Many of us here at HotHardware have owned, used or have had at least some experience with some of the earliest computer hardware. We also like to figure out how much old hardware would cost or how the requirements for some of today’s games and applications would translate to vintage hardware. For example, Call Of Duty Warzone would weigh over 2.7 tons in high density (1.44 MB) 3.5 inch floppy disks (144,157 disks x 18g average weight per disk)! And the same game would cost roughly $11.97M dollars to install across 598 of those $20,000 300MB hard disks. Check out our Discord if you’d like to have some fun participating in similar conversations.

vic20
Commodore VIC-20 Ad

While that $20K for a single hard disk seems extreme, this archive of advertising gives us a really interesting look into the computing history time capsule and how far we’ve come. From the early days when computers only existed in large datacenters, to now when most of us carry around a device with thousands of times more computing power than was used to put a man on the moon.

the 10mb hard drive youve waited for
A Full 10MB For Just $3400!

Returning back to that ultra-expensive 300MB hard drive for a moment, it’ll be obvious to anyone how both the physical size of those legacy had drives has been significantly reduced as has the cost per megabyte. That 300MB drive had platters about the size of a wall clock or frisbee in circumference and now we have microSD cards with thousands pf times the capacity.

wysiwyg
What You See Is What You Get – Unfortunately, it’s in monochrome.

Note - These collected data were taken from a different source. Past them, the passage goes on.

-- ==== Sys2Proof/Laws/Operands.lean ====
section
/-! SUPPORT. The operand forms: what each one gives, said once; reads of memory through updates that do not write it;
the words of the formats as numbers. -/

namespace Sys2Proof

theorem wordNNN_eq_ofNat (op : Nibble) (nnn : Addr12) :
    wordNNN op nnn = BitVec.ofNat 16 (op.toNat * 4096 + nnn.toNat) := by
  rw [← wordNNN_toNat, BitVec.ofNat_toNat, BitVec.setWidth_eq]

theorem wordXNN_eq_ofNat (op x : Nibble) (nn : Byte) :
    wordXNN op x nn = BitVec.ofNat 16 (op.toNat * 4096 + x.toNat * 256 + nn.toNat) := by
  rw [← wordXNN_toNat, BitVec.ofNat_toNat, BitVec.setWidth_eq]

theorem wordXYN_eq_ofNat (op x y n : Nibble) :
    wordXYN op x y n = BitVec.ofNat 16 (op.toNat * 4096 + x.toNat * 256 + y.toNat * 16 + n.toNat) := by
  rw [← wordXYN_toNat, BitVec.ofNat_toNat, BitVec.setWidth_eq]

namespace Machine

/-! ### Memory through other updates -/

@[simp] theorem State.readByte_advance (s : State) (a : Nat) : s.advance.readByte a = s.readByte a := rfl
@[simp] theorem State.readByte_setV (s : State) (x : Nibble) (b : Byte) (a : Nat) :
    (s.setV x b).readByte a = s.readByte a := rfl
@[simp] theorem State.readByte_tick (s : State) (a : Nat) : s.tick.readByte a = s.readByte a := rfl
@[simp] theorem State.readByte_withPc (s : State) (p : Word) (a : Nat) :
    State.readByte { s with pc := p } a = s.readByte a := rfl

/-! ### The bytes of MOVM and MOVBCD -/

theorem State.firstRegs_length (s : State) (x : Nibble) : (s.firstRegs x).length = x.toNat + 1 := by
  have := x.isLt
  simp [State.firstRegs]
  omega

theorem State.firstRegs_getD (s : State) (x r : Nibble) (h : r.toNat ≤ x.toNat) :
    (s.firstRegs x).getD r.toNat 0 = s.getV r := by
  have := r.isLt
  simp only [State.firstRegs, State.getV, List.getD_eq_getElem?_getD]
  rw [List.getElem?_take_of_lt (by omega)]
  simp [this]

theorem bcdDigits_length (v : Byte) : (bcdDigits v).length = 3 := rfl

/-! ### The lowest key -/

/-- Everything a search of a rising list of keys answers. -/
theorem lowestKeyFrom_spec (keys : Keys) (l : List Nat) (hl : ∀ k ∈ l, k < 16) (hs : l.Pairwise (· < ·)) :
    match lowestKeyFrom keys l with
    | none => ∀ k ∈ l, keys.getLsbD k = false
    | some k => k.toNat ∈ l ∧ keys.getLsbD k.toNat = true ∧ ∀ j ∈ l, j < k.toNat → keys.getLsbD j = false := by
  induction l with
  | nil => simp [lowestKeyFrom]
  | cons a l ih =>
    rw [List.pairwise_cons] at hs
    have ha := hl a (by simp)
    have ih := ih (fun k hk => hl k (by simp [hk])) hs.2
    by_cases hd : keys.getLsbD a = true
    · simp only [lowestKeyFrom, hd, if_true]
      rw [show (BitVec.ofNat 4 a).toNat = a by simp; omega]
      refine ⟨by simp, hd, fun j hj hlt => ?_⟩
      rcases List.mem_cons.1 hj with rfl | hj
      · omega
      · have := hs.1 j hj; omega
    · simp only [lowestKeyFrom, hd]
      have hd : keys.getLsbD a = false := by simpa using hd
      cases he : lowestKeyFrom keys l with
      | none => rw [he] at ih; simpa [hd] using ih
      | some k =>
        rw [he] at ih
        refine ⟨by simp [ih.1], ih.2.1, ?_⟩
        simpa [hd] using fun j hj => ih.2.2 j hj

theorem lowestKey_eq_none (keys : Keys) (h : lowestKey keys = none) : keys = 0 := by
  have := lowestKeyFrom_spec keys (List.range 16) (by simp) List.pairwise_lt_range
  rw [show lowestKeyFrom keys (List.range 16) = none from h] at this
  refine BitVec.eq_of_getLsbD_eq fun i hi => ?_
  rw [this i (by simpa using hi)]
  simp

theorem lowestKey_eq_some (keys : Keys) (k : Nibble) (h : lowestKey keys = some k) :
    keys.getLsbD k.toNat = true ∧ ∀ j, j < k.toNat → keys.getLsbD j = false := by
  have := lowestKeyFrom_spec keys (List.range 16) (by simp) List.pairwise_lt_range
  rw [show lowestKeyFrom keys (List.range 16) = some k from h] at this
  have hk := k.isLt
  exact ⟨this.2.1, fun j hj => this.2.2 j (by simp; omega) hj⟩

/-! ### The position of a sprite -/

/-- A sprite's position counts modulo the display (R171). -/
theorem spriteCovers_mod (x0 y0 : Nat) (rows : List Byte) (r : Fin 32) (c : Fin 64) :
    spriteCovers (x0 % 64) (y0 % 32) rows r c = spriteCovers x0 y0 rows r c := by
  simp [spriteCovers]

end Machine

end Sys2Proof
end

There is also what has to be one of the earliest references to an acronym that still in use today, What You See Is What You Get (WYSIWYG), along with a multitude of ads for many of the most popular, early home computers, like Apple’s $2,500 Macintosh or the much more budget friendly VIC 20 from Commodore at under $300.

2 bit compute better than 1
A whole 2-byte computer? Get outta town…

Some of these photos advertisements are truly a trip down personal computing memory lane, and remind us of just how far we’ve come, quite literally from a two-bit, or byte ratherPC.